[Extracted material Boundary: Start]

-- ==== Sys2Proof/Machine/Promise.lean ====
section
/-! DEFINITION. The tensor and promise forms and the promise commands (R299 to R317). A promise command is performed in one step,
or, where the agenda limits a step's accesses, in several (log 3). -/
namespace Sys2Proof.Machine
open Num

/-! ### The record (R302, R303) -/

/-- Fields of a record. -/
def recState (x : Nat) : Nat := Bits.fld x 1 0
def recPolicy (x : Nat) : Nat := Bits.fld x 3 2
def recTidW (x : Nat) : Nat := Bits.fld x 19 8
def recTidP (x : Nat) : Nat := Bits.fld x 31 20
def recTidF (x : Nat) : Nat := Bits.fld x 43 32
def recTidG (x : Nat) : Nat := Bits.fld x 55 44
def recIssue (x : Nat) : Nat := Bits.fld x 95 64
def recExp (x : Nat) : Nat := Bits.fld x 127 96
def recEta (x : Nat) : Val := unpack f32 (Bits.fld x 159 128)
def recFade (x : Nat) : Val := unpack f32 (Bits.fld x 191 160)
def recMu (x : Nat) : Val := unpack f32 (Bits.fld x 223 192)
def recCrc (x : Nat) : Nat := Bits.fld x 255 224
def recFlags (x : Nat) : Nat := Bits.fld x 319 304
def recGrad (x : Nat) : Word := BitVec.ofNat 64 (Bits.fld x 383 320)
def recNext (x : Nat) : Word := BitVec.ofNat 64 (Bits.fld x 447 384)
def recSeq (x : Nat) : Nat := Bits.fld x 511 448

/-- R302, R303: every reserved bit is zero. -/
def recClean (x : Nat) : Bool := Bits.fld x 7 4 = 0 && Bits.fld x 63 56 = 0 && Bits.fld x 319 312 = 0 && Bits.fld x 511 505 = 0

/-- R303: the flags, bit 48 first. -/
def flTrained : Nat := 1
def flCrcMis : Nat := 2
def flKover : Nat := 4
def flNaN : Nat := 8
def flPoison : Nat := 16
def flRevert : Nat := 32
def flSwept : Nat := 64
def flTrap : Nat := 128

/-- A record with a new STATE and FLAGS. -/
def recSet (x state flags : Nat) : Nat := Bits.setFld (Bits.setFld x 2 0 state) 16 304 flags
def recSetK (x k cscale : Nat) : Nat := Bits.setFld (Bits.setFld x 16 288 k) 32 256 cscale
def recSetGrad (x pa : Nat) : Nat := Bits.setFld x 64 320 pa
def recSetNext (x : Nat) (a : Word) : Nat := Bits.setFld x 64 384 a.toNat

/-- The command that is being performed: core, chain, and the record's address. -/
structure PCmd where
  k : Nat
  ch : Fin 8
  ea : Word

/-- Reads a record. -/
def recRead (s : State) (p : PCmd) (ea : Word) : Eng (State × Nat) := do
  let (s, pa) ← engAddr s p.k p.ch ea 64 64 .read
  let (s, bs) ← engLoad s p.k p.ch ea pa 64
  return (s, Bits.ofBytesLE bs)

/-- Stores a record in one step. -/
def recWrite (s : State) (p : PCmd) (ea : Word) (x : Nat) : Eng State := do
  let (s, pa) ← engAddr s p.k p.ch ea 64 64 .write
  engStore s p.k p.ch pa [(0, Bits.bytesLE 64 x)]

/-- A doubleword read or written by an engine. -/
def wordRead (s : State) (p : PCmd) (va : Word) : Eng (State × Word) := do
  let (s, pa) ← engAddr s p.k p.ch va 8 8 .read
  let (s, bs) ← engLoad s p.k p.ch va pa 8
  return (s, BitVec.ofNat 64 (Bits.ofBytesLE bs))
def wordWrite (s : State) (p : PCmd) (va v : Word) : Eng State := do
  let (s, pa) ← engAddr s p.k p.ch va 8 8 .write
  engStore s p.k p.ch pa [(0, Bits.bytesLE 8 v.toNat)]

/-- R301: the head word of a tensor of the command's gang. -/
def headOf (s : State) (p : PCmd) (tid : Nat) : Word := headAddr (s.getGang (s.getCore p.k).gang).tensors tid

/-- R301: the open bit of a tensor in the engines of a package. -/
def openBit (pkg tid : Nat) : Nat := pkg * 4096 + tid
def setOpen (s : State) (p : PCmd) (tid : Nat) (b : Bool) : State :=
  let g := (s.getCore p.k).gang
  let x := s.getGang g
  let n := openBit (p.k / 4096) tid
  s.setGang g { x with openBits := if b then insertNat n x.openBits else x.openBits.filter (fun t => t ≠ n) }

/-- R301: the addresses and contents of the records of an open list, at most `fuel`. -/
def openList (p : PCmd) : Nat → State → Word → List (Word × Nat) → Eng (State × List (Word × Nat))
  | 0, s, _, acc => .ok (s, acc)
  | fuel + 1, s, a, acc =>
    if a = 0 || acc.any (fun x => x.1 = a) then .ok (s, acc)
    else
      match recRead s p a with
      | .error e => .error e
      | .ok (s, x) => openList p fuel s (recNext x) (acc ++ [(a, x)])

/-- The open list of a tensor. -/
def listOf (s : State) (p : PCmd) (tid : Nat) : Eng (State × List (Word × Nat)) := do
  let (s, a) ← wordRead s p (headOf s p tid)
  openList p 1048576 s a []

/-- The records of an open list before the first that cannot be read. -/
def openListTo (p : PCmd) : Nat → State → Word → List (Word × Nat) → State × List (Word × Nat)
  | 0, s, _, acc => (s, acc)
  | fuel + 1, s, a, acc =>
    if a = 0 || acc.any (fun x => x.1 = a) then (s, acc)
    else
      match recRead s p a with
      | .error e => (e.s, acc)
      | .ok (s, x) => openListTo p fuel s (recNext x) (acc ++ [(a, x)])

/-- R310: walks an open list from a record to the one whose NEXT names the command's record, and replaces that NEXT. -/
def unlinkFrom (p : PCmd) (next : Word) : Nat → State → Word → List Word → Eng State
  | 0, s, _, _ => .ok s
  | fuel + 1, s, a, gone =>
    if a = 0 || gone.contains a then .ok s
    else
      match recRead s p a with
      | .error e => .error e
      | .ok (s, y) => if recNext y = p.ea then wordWrite s p (a + 48) next else unlinkFrom p next fuel s (recNext y) (a :: gone)

/-- R310: takes a record off the open list of its tensor. -/
def unlink (s : State) (p : PCmd) (x : Nat) : Eng State := do
  let tid := recTidW x
  let head := headOf s p tid
  let (s, first) ← wordRead s p head
  if first = p.ea then
    let s ← wordWrite s p head (recNext x)
    return if recNext x = 0 then setOpen s p tid false else s
  else unlinkFrom p (recNext x) 1048576 s first []

/-! ### The tensors and the arithmetic (R307, R310) -/

/-- W, P, F and G of a promise. -/
structure PTensors where
  w : Tensor
  p : Tensor
  f : Tensor
  g : Tensor

/-- R307: the checks of the tensors of a promise. -/
def promiseTensors (s : State) (p : PCmd) (x : Nat) : Eng (State × PTensors) := do
  let (s, w) ← engTensor s p.k p.ch (recTidW x)
  let (s, pr) ← engTensor s p.k p.ch (recTidP x)
  let (s, f) ← engTensor s p.k p.ch (recTidF x)
  let (s, g) ← engTensor s p.k p.ch (recTidG x)
  let all := [w, pr, f, g]
  if !(w.ty = 8 || w.ty = 9) || !all.all (fun t => t.ty = w.ty) then engFail s 0x66
  else
    if !all.all (contiguous s p.k) || pr.rows ≠ w.count || pr.cols ≠ f.count || g.count ≠ w.count then engFail s 0x66
    else return (s, ⟨w, pr, f, g⟩)

/-- What a pass over lines has stored: the state, the patterns so far, NaN stored, and whether a line was written. -/
structure Pass1 where
  s : State
  out : List Nat
  nan : Bool
  wrote : Bool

[Extracted material Boundary: End]

=== Exercise brief ===
Copy every line in the entries above that has the string "engLoad" in it.

=== Output below ===
  let (s, bs) ← engLoad s p.k p.ch ea pa 64
  let (s, bs) ← engLoad s p.k p.ch va pa 8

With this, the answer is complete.